- Your goal:
Return the following from the records below: each line, word for word, starting with the line that contains "R157: GOTOXY, with" and going on through the line that contains "(o.row = 0 →", with nothing outside that range.

- Data excerpts:

/-- 42_command_layer.md R155: CLEAR. -/
def Obligations.ClearCompletes : Prop :=
  decode .P [0x3] = .ok .clear ∧ Config.standardCodes.clear = 0x01 ∧
  ∀ s : State, OkOrBusError .clear s ∧ (s.busy = false → Answered 4 s →
    exec .clear s = .next (s.afterOk (byteTrace s.run.cfg s.run.cfg.codes.clear false s.run.cfg.backlight ++
      [.d .tLong]) none))

/-- 42_command_layer.md R156, R161 (decision D9): HOME and ENTRYMODE. -/
def Obligations.HomeAndEntrymodeComplete : Prop :=
  ∀ s : State, s.busy = false → Answered 4 s →
    exec .home s = .next (s.afterOk (sendTrace s.run.cfg s.run.cfg.codes.home false .tLong) none) ∧
    exec .entrymode s = .next (s.afterOk (sendTrace s.run.cfg
      (s.run.cfg.codes.entryBase ||| (if s.run.operands.id then 0x02 else 0) ||| (if s.run.operands.sh then 0x01 else 0))
      false .tShort) none)

/-- 42_command_layer.md R162: DISPCTL. -/
def Obligations.DispctlCompletes : Prop :=
  decode .P [0x7] = .ok .dispctl ∧ Config.standardCodes.dispctlBase = 0x08 ∧
  ∀ s : State, OkOrBusError .dispctl s ∧ (s.busy = false → Answered 4 s →
    exec .dispctl s = .next (s.afterOk (sendTrace s.run.cfg
      (s.run.cfg.codes.dispctlBase ||| (if s.run.operands.on then 0x04 else 0) |||
        (if s.run.operands.cur then 0x02 else 0) ||| (if s.run.operands.blk then 0x01 else 0)) false .tShort) none))

/-- 42_command_layer.md R157: GOTOXY, with every column (R160) and, below row 4, the table's entry; at row 4 and above,
AddressOutOfRange before any write. -/
def Obligations.GotoxyCompletes : Prop :=
  decode .P [0x5] = .ok .gotoxy ∧
  ∀ s : State, s.busy = false →
    let o := s.run.operands
    let lines := s.run.cfg.lineBase
    let cmd := fun base : Byte => sendTrace s.run.cfg (0x80 ||| (base + o.col)) false .tShort
    (o.row = 0 → Answered 4 s → exec .gotoxy s = .next (s.afterOk (cmd lines.row0) none)) ∧
    (o.row = 1 → Answered 4 s → exec .gotoxy s = .next (s.afterOk (cmd lines.row1) none)) ∧
    (o.row = 2 → Answered 4 s → exec .gotoxy s = .next (s.afterOk (cmd lines.row2) none)) ∧
    (o.row = 3 → Answered 4 s → exec .gotoxy s = .next (s.afterOk (cmd lines.row3) none)) ∧
    (4 ≤ o.row.toNat → exec .gotoxy s = .next (s.afterCheck .addressOutOfRange)) ∧
    (o.row.toNat < 4 → OkOrBusError .gotoxy s)

/-- 60_exceptions.md R223: AddressOutOfRange is raised by GOTOXY with a row of 4 or more, with an empty trace, and by nothing
else. -/
def Obligations.AddressOutOfRangeCause : Prop :=
  ∀ (i : Instr) (s t : State), exec i s = .next t → t.busy = false →
    (t.status = .addressOutOfRange ↔ i = .gotoxy ∧ 4 ≤ s.run.operands.row.toNat) ∧
    (t.status = .addressOutOfRange → t.trace = [])

/-- 42_command_layer.md R158 with the table of decision D5: the 80 command values are pairwise distinct and in the stated
ranges. -/
def Obligations.CellAddressesDistinct : Prop :=
  ∀ (r r' : Fin 4) (c c' : Fin 20),
    let cmd := fun (x : Fin 4) (y : Fin 20) => cmdSetddram (ddramAddress Config.standard x (BitVec.ofNat 8 y.val))
    (cmd r c = cmd r' c' → r = r' ∧ c = c') ∧
    (cmd r c).toNat = (if r = 0 then 0x80 else if r = 1 then 0xC0 else if r = 2 then 0x94 else 0xD4) + c.val

/-- 42_command_layer.md R163: PUTCHAR, every value of the character sent unchanged. -/
def Obligations.PutcharCompletes : Prop :=
  decode .P [0x8] = .ok .putchar ∧
  ∀ s : State, OkOrBusError .putchar s ∧ (s.busy = false → Answered 4 s →
    exec .putchar s = .next (s.afterOk (sendTrace s.run.cfg s.run.operands.b true .tShort) none))

/-- 42_command_layer.md R164: PUTSTR sends the characters in order, nine events and four writes each; the empty string sends
nothing and succeeds. -/
def Obligations.PutstrCompletes : Prop :=
  decode .P [0x9] = .ok .putstr ∧
  ∀ s : State, OkOrBusError .putstr s ∧ (s.busy = false → Answered (4 * s.run.operands.s.length) s →
    let es := s.run.operands.s.flatMap fun c => sendTrace s.run.cfg c true .tShort
    exec .putstr s = .next (s.afterOk es none) ∧ es.length = 9 * s.run.operands.s.length ∧
    (writesOf es).length = 4 * s.run.operands.s.length)

/-- 42_command_layer.md R165: a failure on a character of PUTSTR. The characters before it are sent in full, of it what comes
before its failing write (the `n`-th of four, from 0), and nothing after it; invoked again with the same string once the
fault is gone, PUTSTR starts from the first character. What of the character is sent is 41_byte_protocol.md R143; what XREG
holds after the refused write (20_memory.md R52, decision D17) is a free value, taken as log entry 6 says (the model's
choice, unsafe). -/
def Obligations.PutstrFailure : Prop :=
  ∀ (s : State) (before after : Bytes) (c : Byte) (n : Nat) (v : Byte) (as : List BusAnswer),
    s.busy = false → s.run.operands.s = before ++ c :: after →
    s.run.bus = List.replicate (4 * before.length + n) .ok ++ .err :: as →
    (byteTrace s.run.cfg c true s.run.cfg.backlight)[2 * n]? = some (.w v) →
    let t := s.afterBusError
      (stringTrace s.run.cfg before ++ (byteTrace s.run.cfg c true s.run.cfg.backlight).take (2 * n)) v
    exec .putstr s = .next t ∧
    (Answered (4 * (before ++ c :: after).length) t →
      exec .putstr (t.presentString (before ++ c :: after)) =
        .next (t.afterOk (stringTrace s.run.cfg (before ++ c :: after)) none))

/-- 42_command_layer.md R150, R164 and the decoded view of 40_nibble_encoder.md R128: what a PUTSTR that ended with `Ok` has
latched is every character of the string, in order, high nibble first, as data. -/
def Obligations.DecodedViewOfString : Prop :=
  ∀ s t : State, exec .putstr s = .next t → t.busy = false → t.status = .ok →
    decodedView s.run.cfg.placement t.trace = s.run.operands.s.flatMap fun c =>
      [(c.extractLsb' 4 4, true, s.run.cfg.backlight), (c.extractLsb' 0 4, true, s.run.cfg.backlight)]

/-! ## REQUEST -/

/-- 43_dispatcher.md R194: a literal text goes whole to PUTSTR; the terminator is any byte (R192, R98). -/
def Obligations.RequestText : Prop :=
  ∀ (s : State) (text : Bytes) (t : Byte), s.run.operands.rb = text ++ [t] → ¬ (∃ tl, text = Config.marker ++ tl) →
    OkOrBusError .request s ∧ (s.busy = false → Answered (4 * text.length) s →
      exec .request s = .next (s.afterOk (stringTrace s.run.cfg text) (some (text.length + 1))))

/-- 43_dispatcher.md R197: the token with selector 0 runs CLEAR and nothing else. -/
def Obligations.RequestClear : Prop :=
  ∀ (s : State) (t : Byte), s.run.operands.rb = [0x5F, 0x5F, 0x5F, 0x30, t] →
    OkOrBusError .request s ∧ (s.busy = false → Answered 4 s →
      exec .request s = .next (s.afterOk (sendTrace s.run.cfg s.run.cfg.codes.clear false .tLong) (some 5)))

/-- 43_dispatcher.md R198: the tokens with selectors 1 to 4 run GOTOXY(0, selector - 1) and nothing else. -/
def Obligations.RequestGotoRow : Prop :=
  ∀ (s : State) (k t : Byte), s.run.operands.rb = [0x5F, 0x5F, 0x5F, k, t] →
    let lines := s.run.cfg.lineBase
    let goes := fun base : Byte => OkOrBusError .request s ∧ (s.busy = false → Answered 4 s →
      exec .request s = .next (s.afterOk (sendTrace s.run.cfg (0x80 ||| base) false .tShort) (some 5)))
    (k = 0x31 → goes lines.row0) ∧ (k = 0x32 → goes lines.row1) ∧ (k = 0x33 → goes lines.row2) ∧
    (k = 0x34 → goes lines.row3)

/-- 43_dispatcher.md R199, 60_exceptions.md R225: an unsupported selector, 5 to 9, displays the message and succeeds; if a
write fails meanwhile, the request has ended and its result is BusError. -/
def Obligations.RequestInvalid : Prop :=
  ∀ (s : State) (k t : Byte), s.run.operands.rb = [0x5F, 0x5F, 0x5F, k, t] → 0x35 ≤ k.toNat → k.toNat ≤ 0x39 →
    OkOrBusError .request s ∧
    (∀ (u : State) (v : Byte), exec .request s = .next u → .wErr v ∈ u.trace → u.busy = false ∧ u.status = .busError) ∧
    (s.busy = false → Answered 60 s →
      exec .request s = .next (s.afterOk (stringTrace s.run.cfg
        [0x49, 0x6E, 0x76, 0x61, 0x6C, 0x69, 0x64, 0x20, 0x63, 0x6F, 0x6D, 0x6D, 0x61, 0x6E, 0x64]) (some 5)))

/-- 60_exceptions.md R224: MalformedControlToken is raised by REQUEST only, by a request of length 0 or a text that begins
with the marker and is not the marker followed by exactly one decimal digit, with an empty trace. (The rows REQ.EMPTY
and REQ.MALFORMED are REQUEST with a buffer of that form.) -/
def Obligations.MalformedControlTokenCause : Prop :=
  ∀ s : State,
    let rb := s.run.operands.rb
    let malformed := rb = [] ∨ ∃ tl t, rb = Config.marker ++ tl ++ [t] ∧ ¬ ∃ k : Byte, tl = [k] ∧ 0x30 ≤ k.toNat ∧ k.toNat ≤ 0x39
    (s.busy = false → malformed → exec .request s = .next (s.afterCheck .malformedControlToken)) ∧
    (∀ (i : Instr) (u : State), exec i s = .next u → u.busy = false → u.status = .malformedControlToken →
      u.trace = [] ∧ (i = .request ∧ malformed ∨ i = .reqEmpty ∨ ∃ tl t, i = .reqMalformed tl t))

/-- 43_dispatcher.md R200: a request that succeeds reports its length; a request that fails does not write CONSUMED; no
operation but a request writes it (10_state.md R28). That a row of format Q is a request, and that its length is that of its
encoding, is the model's choice (log entry 22). -/
def Obligations.RequestCount : Prop :=
  ∀ (i : Instr) (s t : State), exec i s = .next t → t.busy = false →
    (i = .request → t.status = .ok → t.consumed = s.run.operands.rb.length) ∧
    (t.status ≠ .ok → t.consumed = s.consumed) ∧
    (i ≠ .request → i.format ≠ .Q → t.consumed = s.consumed) ∧
    (i.format = .Q → t.status = .ok → t.consumed = (encode i).length)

- Your response:
/-- 42_command_layer.md R157: GOTOXY, with every column (R160) and, below row 4, the table's entry; at row 4 and above,
AddressOutOfRange before any write. -/
def Obligations.GotoxyCompletes : Prop :=
  decode .P [0x5] = .ok .gotoxy ∧
  ∀ s : State, s.busy = false →
    let o := s.run.operands
    let lines := s.run.cfg.lineBase
    let cmd := fun base : Byte => sendTrace s.run.cfg (0x80 ||| (base + o.col)) false .tShort
    (o.row = 0 → Answered 4 s → exec .gotoxy s = .next (s.afterOk (cmd lines.row0) none)) ∧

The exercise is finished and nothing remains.